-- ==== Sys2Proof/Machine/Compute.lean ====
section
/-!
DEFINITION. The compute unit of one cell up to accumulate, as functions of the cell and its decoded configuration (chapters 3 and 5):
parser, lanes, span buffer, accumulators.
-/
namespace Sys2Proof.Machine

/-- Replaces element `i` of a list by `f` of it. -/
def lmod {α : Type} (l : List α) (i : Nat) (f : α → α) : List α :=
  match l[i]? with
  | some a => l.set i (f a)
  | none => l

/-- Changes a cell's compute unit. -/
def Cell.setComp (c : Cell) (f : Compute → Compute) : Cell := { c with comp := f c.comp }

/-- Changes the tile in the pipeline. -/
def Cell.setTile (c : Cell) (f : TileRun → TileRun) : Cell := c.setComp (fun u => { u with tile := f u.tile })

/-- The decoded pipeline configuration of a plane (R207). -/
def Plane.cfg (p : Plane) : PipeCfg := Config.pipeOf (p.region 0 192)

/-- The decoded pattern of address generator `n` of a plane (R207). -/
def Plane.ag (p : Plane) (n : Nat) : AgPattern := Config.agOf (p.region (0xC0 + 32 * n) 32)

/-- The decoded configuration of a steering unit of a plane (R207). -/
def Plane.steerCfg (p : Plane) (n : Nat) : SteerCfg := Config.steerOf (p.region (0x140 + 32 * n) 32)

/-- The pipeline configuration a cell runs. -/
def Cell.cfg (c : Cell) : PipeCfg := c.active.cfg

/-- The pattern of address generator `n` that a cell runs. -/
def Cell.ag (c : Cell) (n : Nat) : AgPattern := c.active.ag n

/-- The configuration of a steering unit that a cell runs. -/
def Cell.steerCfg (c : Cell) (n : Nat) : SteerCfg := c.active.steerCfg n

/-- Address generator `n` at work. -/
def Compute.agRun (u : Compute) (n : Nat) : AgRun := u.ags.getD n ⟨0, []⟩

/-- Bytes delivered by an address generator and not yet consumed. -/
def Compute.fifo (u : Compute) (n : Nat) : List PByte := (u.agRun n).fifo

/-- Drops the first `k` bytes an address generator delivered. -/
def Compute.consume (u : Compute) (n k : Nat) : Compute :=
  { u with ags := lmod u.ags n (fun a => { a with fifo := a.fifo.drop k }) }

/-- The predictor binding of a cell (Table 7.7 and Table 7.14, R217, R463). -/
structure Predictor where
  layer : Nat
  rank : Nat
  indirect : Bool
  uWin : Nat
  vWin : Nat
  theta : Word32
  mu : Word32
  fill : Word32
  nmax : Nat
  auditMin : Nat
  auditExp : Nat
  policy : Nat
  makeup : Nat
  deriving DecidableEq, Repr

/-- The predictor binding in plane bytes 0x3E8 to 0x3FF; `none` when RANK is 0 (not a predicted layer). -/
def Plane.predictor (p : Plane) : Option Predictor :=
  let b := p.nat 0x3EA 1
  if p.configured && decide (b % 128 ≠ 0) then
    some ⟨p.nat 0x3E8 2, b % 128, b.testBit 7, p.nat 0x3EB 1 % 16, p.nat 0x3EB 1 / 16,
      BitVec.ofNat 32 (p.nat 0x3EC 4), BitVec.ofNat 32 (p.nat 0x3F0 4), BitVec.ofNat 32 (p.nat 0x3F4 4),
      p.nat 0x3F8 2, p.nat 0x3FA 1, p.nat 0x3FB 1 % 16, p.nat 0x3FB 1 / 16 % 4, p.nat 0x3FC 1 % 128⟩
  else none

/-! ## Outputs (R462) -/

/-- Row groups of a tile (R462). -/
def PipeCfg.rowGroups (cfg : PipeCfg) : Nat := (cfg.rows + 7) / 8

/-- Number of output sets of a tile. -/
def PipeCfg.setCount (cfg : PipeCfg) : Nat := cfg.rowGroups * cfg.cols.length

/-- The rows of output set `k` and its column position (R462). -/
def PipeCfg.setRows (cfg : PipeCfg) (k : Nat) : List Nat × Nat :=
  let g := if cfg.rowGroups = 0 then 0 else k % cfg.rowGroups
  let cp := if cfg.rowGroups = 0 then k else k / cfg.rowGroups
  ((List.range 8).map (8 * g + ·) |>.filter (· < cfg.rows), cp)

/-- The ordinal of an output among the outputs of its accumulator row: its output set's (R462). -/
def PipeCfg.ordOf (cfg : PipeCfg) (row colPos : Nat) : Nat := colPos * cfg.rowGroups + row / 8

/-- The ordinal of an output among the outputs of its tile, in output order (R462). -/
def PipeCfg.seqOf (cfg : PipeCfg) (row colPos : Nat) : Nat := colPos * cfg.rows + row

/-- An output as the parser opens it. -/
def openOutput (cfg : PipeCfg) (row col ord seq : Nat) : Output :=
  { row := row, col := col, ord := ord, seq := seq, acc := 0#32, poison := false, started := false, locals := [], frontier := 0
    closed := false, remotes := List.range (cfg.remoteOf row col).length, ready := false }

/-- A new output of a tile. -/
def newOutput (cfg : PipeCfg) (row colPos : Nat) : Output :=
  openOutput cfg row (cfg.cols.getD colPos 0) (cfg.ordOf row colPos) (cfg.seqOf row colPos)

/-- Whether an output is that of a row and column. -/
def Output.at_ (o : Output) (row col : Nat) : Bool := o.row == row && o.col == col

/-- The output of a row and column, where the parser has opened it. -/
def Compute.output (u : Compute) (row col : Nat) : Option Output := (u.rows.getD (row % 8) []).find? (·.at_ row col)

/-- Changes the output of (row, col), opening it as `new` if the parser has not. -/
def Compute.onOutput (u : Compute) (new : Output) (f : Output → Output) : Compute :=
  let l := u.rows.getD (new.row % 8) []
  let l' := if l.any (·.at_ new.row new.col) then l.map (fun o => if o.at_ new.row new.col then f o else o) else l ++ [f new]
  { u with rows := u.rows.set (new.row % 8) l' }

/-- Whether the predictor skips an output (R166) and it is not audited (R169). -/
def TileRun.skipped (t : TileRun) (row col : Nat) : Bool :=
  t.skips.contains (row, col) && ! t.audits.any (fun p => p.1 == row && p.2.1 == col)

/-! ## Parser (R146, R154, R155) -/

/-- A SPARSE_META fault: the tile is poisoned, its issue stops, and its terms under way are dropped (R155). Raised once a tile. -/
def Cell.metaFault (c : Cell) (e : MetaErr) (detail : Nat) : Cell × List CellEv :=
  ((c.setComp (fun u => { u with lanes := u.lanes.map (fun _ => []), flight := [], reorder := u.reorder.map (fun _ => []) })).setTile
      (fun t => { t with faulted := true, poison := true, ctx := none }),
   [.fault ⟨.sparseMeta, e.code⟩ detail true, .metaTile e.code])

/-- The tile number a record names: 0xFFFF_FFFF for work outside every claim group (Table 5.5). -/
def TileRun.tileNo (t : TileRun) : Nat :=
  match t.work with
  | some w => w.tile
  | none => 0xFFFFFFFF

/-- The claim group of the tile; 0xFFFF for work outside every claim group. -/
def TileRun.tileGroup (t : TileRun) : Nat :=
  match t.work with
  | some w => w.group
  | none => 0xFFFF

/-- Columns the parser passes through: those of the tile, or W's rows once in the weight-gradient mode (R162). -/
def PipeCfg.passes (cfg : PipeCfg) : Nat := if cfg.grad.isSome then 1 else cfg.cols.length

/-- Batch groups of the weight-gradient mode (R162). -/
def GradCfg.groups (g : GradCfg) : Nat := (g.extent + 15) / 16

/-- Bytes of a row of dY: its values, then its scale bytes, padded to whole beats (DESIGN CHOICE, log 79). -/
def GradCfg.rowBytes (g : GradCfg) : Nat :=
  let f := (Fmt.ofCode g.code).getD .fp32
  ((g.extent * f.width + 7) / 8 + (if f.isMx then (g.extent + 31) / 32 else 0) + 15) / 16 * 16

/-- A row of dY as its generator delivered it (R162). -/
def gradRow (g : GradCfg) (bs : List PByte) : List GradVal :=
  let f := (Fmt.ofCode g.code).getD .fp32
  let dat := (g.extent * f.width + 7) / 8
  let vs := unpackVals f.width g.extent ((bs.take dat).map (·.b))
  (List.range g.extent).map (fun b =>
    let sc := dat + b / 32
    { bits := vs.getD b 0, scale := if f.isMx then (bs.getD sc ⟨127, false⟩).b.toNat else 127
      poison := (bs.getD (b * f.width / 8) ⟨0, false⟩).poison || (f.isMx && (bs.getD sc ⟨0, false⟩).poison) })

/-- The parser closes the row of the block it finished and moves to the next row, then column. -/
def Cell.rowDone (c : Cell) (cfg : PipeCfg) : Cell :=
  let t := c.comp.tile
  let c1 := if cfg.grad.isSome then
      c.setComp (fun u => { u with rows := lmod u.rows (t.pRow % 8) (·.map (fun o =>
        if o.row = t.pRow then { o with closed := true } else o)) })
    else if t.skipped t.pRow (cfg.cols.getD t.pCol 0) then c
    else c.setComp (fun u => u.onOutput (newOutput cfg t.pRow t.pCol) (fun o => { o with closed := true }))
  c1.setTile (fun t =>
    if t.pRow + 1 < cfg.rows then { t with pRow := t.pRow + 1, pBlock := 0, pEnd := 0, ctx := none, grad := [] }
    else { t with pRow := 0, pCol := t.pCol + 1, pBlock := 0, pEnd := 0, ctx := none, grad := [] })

YOUR ASSIGNMENT —
Across the whole listing above, report each line that includes "among".

TASK RESPONSE —
/-- The ordinal of an output among the outputs of its accumulator row: its output set's (R462). -/
/-- The ordinal of an output among the outputs of its tile, in output order (R462). -/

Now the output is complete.